• SUPPLIED RECORDS

▬▬▬▬▬▬

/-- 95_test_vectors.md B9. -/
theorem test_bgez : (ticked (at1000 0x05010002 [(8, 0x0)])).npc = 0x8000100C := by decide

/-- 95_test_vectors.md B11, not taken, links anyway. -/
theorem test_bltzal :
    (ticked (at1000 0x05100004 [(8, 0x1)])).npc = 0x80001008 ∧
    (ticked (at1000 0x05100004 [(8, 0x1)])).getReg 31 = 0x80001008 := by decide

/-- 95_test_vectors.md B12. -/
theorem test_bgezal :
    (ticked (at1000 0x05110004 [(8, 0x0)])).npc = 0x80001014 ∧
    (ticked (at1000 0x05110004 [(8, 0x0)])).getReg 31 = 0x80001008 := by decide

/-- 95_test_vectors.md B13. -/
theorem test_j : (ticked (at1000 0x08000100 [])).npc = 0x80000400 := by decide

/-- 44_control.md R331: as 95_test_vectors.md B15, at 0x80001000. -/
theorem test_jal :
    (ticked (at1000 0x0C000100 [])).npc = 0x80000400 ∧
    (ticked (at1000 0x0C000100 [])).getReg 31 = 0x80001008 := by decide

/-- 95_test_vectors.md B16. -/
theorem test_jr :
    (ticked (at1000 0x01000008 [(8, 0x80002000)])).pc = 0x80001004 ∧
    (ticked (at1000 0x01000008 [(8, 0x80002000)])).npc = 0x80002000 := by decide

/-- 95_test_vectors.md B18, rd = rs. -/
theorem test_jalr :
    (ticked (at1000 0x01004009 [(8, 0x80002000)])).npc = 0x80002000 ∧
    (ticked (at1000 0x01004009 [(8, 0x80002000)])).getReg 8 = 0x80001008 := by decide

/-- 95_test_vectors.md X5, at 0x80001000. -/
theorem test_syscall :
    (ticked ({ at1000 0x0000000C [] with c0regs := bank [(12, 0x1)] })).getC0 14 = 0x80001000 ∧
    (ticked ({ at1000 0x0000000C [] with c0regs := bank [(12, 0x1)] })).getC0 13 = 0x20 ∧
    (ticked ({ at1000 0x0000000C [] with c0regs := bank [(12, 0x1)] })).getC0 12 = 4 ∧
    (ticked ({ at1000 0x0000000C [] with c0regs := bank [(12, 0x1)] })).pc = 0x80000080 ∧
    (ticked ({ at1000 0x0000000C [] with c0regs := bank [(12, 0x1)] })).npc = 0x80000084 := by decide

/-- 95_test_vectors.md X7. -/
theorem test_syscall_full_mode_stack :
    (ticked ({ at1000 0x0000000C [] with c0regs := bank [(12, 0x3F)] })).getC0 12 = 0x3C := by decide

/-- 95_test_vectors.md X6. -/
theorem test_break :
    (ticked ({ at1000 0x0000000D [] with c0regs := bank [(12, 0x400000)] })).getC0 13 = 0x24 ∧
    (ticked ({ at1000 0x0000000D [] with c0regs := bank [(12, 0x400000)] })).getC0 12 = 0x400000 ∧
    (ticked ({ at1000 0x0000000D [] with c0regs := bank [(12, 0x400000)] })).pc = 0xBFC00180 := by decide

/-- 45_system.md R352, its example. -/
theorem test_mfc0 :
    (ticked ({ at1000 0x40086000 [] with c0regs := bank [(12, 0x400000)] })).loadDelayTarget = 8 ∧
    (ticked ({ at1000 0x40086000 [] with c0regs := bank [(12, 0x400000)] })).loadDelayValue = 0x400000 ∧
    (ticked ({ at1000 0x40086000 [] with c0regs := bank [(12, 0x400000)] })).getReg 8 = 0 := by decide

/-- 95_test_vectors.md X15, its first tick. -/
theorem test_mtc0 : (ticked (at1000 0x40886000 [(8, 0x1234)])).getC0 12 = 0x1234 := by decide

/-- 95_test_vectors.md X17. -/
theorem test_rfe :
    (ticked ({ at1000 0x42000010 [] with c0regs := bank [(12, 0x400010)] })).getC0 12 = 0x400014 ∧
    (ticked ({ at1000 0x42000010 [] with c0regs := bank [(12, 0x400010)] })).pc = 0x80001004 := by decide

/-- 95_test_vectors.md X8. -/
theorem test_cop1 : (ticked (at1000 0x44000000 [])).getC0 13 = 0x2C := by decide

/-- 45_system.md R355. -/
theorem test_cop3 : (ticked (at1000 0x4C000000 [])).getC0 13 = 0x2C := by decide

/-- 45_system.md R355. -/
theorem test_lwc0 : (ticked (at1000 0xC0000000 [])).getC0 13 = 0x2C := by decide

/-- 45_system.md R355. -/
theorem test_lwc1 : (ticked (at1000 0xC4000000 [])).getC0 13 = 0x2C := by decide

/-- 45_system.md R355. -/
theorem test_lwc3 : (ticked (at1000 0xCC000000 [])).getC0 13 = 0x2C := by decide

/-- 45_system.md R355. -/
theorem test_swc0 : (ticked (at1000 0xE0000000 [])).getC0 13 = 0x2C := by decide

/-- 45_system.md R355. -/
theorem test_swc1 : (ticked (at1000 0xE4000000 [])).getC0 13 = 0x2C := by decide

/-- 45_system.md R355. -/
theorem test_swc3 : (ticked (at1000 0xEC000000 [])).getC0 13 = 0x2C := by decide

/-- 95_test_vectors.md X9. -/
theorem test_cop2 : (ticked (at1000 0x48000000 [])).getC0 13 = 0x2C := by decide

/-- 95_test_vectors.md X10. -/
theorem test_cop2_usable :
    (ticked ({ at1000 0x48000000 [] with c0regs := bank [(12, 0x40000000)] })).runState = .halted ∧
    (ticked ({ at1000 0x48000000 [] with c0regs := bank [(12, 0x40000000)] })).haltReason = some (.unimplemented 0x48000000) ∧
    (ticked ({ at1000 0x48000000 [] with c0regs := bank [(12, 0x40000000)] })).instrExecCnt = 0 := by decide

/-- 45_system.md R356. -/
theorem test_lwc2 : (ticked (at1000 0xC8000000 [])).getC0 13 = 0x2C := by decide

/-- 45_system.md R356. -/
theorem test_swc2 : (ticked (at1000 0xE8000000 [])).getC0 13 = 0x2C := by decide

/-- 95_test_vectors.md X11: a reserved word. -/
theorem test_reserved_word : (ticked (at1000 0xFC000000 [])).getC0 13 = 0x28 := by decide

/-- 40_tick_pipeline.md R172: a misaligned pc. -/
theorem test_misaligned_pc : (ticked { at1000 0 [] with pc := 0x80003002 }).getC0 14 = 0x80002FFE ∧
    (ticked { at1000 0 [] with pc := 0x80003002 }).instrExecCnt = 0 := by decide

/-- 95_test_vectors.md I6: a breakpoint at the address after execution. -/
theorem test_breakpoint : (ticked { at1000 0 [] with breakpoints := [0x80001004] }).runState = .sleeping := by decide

▬▬▬▬▬▬

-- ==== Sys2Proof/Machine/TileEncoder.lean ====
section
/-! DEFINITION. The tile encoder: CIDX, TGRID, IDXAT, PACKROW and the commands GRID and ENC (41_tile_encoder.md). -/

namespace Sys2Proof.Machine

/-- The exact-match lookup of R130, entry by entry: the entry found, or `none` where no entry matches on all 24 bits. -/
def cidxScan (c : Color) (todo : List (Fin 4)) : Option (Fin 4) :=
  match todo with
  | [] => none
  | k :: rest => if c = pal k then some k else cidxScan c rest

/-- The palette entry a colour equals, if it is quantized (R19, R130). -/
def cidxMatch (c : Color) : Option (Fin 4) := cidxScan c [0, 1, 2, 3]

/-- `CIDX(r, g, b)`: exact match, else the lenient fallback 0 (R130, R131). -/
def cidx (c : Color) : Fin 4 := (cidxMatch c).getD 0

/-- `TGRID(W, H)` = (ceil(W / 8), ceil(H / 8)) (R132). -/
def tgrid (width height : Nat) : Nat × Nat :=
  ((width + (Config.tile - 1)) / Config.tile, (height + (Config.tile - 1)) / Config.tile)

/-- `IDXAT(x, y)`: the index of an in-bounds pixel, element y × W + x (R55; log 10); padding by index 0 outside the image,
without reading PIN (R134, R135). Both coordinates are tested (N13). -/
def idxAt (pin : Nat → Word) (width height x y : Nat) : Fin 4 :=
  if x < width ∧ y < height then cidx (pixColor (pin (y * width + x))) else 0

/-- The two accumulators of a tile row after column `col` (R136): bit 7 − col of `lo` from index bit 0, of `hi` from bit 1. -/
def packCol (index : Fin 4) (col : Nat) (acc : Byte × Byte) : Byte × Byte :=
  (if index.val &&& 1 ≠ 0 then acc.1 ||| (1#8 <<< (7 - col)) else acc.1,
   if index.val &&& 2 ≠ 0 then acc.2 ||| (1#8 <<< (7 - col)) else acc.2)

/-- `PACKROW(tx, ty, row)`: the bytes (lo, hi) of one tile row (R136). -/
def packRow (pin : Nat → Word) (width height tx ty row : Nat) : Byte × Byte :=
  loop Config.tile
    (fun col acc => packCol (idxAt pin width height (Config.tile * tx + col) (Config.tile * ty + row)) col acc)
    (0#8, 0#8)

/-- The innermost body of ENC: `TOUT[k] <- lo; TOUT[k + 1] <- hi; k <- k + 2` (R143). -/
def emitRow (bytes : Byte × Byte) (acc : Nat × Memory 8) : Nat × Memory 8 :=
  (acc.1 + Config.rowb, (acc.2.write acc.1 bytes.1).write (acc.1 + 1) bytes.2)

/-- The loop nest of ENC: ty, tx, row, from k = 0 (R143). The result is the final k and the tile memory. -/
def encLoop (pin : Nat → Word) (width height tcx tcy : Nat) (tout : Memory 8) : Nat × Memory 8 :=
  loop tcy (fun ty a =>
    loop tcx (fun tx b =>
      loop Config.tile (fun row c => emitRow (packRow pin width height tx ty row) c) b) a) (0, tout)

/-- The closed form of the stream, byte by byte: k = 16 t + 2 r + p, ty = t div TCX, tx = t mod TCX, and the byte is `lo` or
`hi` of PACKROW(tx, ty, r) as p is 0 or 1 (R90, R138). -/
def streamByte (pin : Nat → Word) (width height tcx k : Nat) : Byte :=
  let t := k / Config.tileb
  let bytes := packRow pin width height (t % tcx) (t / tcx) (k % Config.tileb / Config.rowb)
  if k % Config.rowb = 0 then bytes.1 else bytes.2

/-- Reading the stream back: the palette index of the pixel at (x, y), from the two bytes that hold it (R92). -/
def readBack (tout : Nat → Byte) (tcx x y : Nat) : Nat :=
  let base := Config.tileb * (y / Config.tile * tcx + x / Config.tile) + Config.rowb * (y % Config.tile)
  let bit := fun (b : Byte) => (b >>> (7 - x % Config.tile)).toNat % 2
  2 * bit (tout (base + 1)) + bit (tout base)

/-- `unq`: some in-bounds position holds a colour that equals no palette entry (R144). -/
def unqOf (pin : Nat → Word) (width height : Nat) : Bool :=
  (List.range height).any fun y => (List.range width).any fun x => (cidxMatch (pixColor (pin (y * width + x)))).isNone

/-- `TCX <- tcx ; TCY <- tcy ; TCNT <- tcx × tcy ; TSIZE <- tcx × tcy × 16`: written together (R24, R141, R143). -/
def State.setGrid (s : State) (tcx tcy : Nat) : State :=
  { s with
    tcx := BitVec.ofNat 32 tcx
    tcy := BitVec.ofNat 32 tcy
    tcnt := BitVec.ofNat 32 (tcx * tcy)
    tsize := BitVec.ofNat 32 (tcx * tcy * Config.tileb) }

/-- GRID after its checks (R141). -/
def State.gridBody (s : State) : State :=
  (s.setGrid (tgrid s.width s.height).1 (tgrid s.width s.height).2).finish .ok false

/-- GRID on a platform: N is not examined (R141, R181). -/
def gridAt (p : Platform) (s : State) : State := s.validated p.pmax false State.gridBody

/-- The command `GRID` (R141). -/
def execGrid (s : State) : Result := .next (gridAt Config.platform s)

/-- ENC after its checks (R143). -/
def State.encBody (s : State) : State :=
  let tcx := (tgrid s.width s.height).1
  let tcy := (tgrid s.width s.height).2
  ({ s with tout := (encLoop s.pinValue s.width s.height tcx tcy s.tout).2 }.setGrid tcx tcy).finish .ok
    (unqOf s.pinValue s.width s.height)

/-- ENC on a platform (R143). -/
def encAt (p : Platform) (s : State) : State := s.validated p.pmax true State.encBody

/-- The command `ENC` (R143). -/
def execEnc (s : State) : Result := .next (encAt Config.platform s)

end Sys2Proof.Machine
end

▬▬▬▬▬▬

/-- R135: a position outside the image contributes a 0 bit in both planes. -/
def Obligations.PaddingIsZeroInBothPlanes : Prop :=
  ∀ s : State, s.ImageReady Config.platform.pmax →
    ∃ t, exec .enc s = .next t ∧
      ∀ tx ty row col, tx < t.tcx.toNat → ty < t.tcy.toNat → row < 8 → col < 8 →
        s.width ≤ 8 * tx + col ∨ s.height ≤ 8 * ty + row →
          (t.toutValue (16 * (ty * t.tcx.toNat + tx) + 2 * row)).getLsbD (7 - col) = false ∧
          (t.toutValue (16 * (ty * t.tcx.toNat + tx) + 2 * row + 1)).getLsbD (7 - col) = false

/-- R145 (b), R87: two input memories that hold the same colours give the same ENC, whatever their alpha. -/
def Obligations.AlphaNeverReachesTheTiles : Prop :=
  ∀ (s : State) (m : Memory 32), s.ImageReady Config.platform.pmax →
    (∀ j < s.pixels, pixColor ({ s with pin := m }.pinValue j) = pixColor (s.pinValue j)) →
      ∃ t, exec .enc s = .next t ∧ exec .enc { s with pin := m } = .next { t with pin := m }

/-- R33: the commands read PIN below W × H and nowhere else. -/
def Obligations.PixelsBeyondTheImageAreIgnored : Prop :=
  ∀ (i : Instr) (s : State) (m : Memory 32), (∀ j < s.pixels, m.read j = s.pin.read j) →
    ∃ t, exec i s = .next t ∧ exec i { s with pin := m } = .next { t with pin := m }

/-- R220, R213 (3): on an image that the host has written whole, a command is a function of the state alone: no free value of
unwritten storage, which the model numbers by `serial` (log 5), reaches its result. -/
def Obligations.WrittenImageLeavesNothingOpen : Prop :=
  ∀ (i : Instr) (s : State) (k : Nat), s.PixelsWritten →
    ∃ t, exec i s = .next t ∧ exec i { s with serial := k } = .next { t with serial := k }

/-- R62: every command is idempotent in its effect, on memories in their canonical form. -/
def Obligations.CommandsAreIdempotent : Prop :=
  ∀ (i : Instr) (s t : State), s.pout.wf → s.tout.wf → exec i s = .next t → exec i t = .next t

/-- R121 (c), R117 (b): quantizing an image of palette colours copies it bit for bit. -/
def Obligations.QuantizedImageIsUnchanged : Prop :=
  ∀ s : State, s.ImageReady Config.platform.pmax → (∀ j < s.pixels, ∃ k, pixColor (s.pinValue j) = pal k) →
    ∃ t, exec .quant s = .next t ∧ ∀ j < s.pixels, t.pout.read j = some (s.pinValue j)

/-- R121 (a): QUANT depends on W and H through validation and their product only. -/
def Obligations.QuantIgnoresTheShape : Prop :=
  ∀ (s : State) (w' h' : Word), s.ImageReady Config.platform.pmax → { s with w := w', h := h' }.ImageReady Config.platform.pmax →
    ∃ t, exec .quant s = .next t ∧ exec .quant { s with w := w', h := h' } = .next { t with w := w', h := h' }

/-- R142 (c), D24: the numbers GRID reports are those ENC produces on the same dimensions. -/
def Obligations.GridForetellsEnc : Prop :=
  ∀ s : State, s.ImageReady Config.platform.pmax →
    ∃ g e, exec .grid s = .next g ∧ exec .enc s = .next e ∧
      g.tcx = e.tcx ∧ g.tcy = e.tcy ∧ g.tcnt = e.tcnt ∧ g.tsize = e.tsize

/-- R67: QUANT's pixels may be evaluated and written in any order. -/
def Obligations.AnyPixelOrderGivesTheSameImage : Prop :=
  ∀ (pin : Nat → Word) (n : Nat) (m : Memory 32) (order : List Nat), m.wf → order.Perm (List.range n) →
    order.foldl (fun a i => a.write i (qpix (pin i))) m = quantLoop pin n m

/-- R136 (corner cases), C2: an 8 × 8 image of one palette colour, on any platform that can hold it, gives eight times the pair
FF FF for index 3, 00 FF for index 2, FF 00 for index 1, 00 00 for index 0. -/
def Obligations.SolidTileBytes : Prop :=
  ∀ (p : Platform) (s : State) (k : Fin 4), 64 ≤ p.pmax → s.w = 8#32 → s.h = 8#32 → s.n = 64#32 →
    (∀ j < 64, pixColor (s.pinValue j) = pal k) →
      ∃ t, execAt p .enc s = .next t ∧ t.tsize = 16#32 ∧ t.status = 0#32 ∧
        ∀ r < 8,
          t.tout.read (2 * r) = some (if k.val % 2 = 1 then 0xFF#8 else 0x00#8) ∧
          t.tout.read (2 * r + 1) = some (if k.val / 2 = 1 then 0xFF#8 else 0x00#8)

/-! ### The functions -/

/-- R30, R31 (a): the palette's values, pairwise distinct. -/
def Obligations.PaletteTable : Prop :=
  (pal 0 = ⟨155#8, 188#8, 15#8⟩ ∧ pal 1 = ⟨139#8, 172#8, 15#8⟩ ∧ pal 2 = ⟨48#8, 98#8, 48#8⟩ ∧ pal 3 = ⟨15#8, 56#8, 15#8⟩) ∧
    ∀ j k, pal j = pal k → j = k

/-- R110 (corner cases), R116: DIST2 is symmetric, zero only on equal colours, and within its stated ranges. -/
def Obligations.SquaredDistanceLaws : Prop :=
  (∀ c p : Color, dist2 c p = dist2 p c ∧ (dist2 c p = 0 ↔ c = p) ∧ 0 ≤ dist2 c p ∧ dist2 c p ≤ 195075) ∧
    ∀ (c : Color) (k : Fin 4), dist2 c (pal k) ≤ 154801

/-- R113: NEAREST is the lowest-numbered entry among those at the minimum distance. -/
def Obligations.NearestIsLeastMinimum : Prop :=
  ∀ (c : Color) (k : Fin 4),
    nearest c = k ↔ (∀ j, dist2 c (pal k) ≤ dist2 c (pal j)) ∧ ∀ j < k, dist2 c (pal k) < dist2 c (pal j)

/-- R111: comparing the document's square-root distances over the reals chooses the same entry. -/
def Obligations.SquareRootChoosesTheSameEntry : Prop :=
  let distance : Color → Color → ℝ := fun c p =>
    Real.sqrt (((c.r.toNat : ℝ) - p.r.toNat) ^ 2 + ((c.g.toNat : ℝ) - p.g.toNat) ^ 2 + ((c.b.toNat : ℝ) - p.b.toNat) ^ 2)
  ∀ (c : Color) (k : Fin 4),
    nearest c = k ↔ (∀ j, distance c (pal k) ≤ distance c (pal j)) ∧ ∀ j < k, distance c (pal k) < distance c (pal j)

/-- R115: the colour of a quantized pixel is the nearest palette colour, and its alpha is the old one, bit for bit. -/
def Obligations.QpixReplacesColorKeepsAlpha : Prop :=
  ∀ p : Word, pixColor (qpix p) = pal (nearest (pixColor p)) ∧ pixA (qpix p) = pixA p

▬▬▬▬▬▬

• ASSIGNED TASK
Your response should be made up of the lines in the data that contain the word "cidxScan".

• TASK RESPONSE
def cidxScan (c : Color) (todo : List (Fin 4)) : Option (Fin 4) :=
  | k :: rest => if c = pal k then some k else cidxScan c rest
def cidxMatch (c : Color) : Option (Fin 4) := cidxScan c [0, 1, 2, 3]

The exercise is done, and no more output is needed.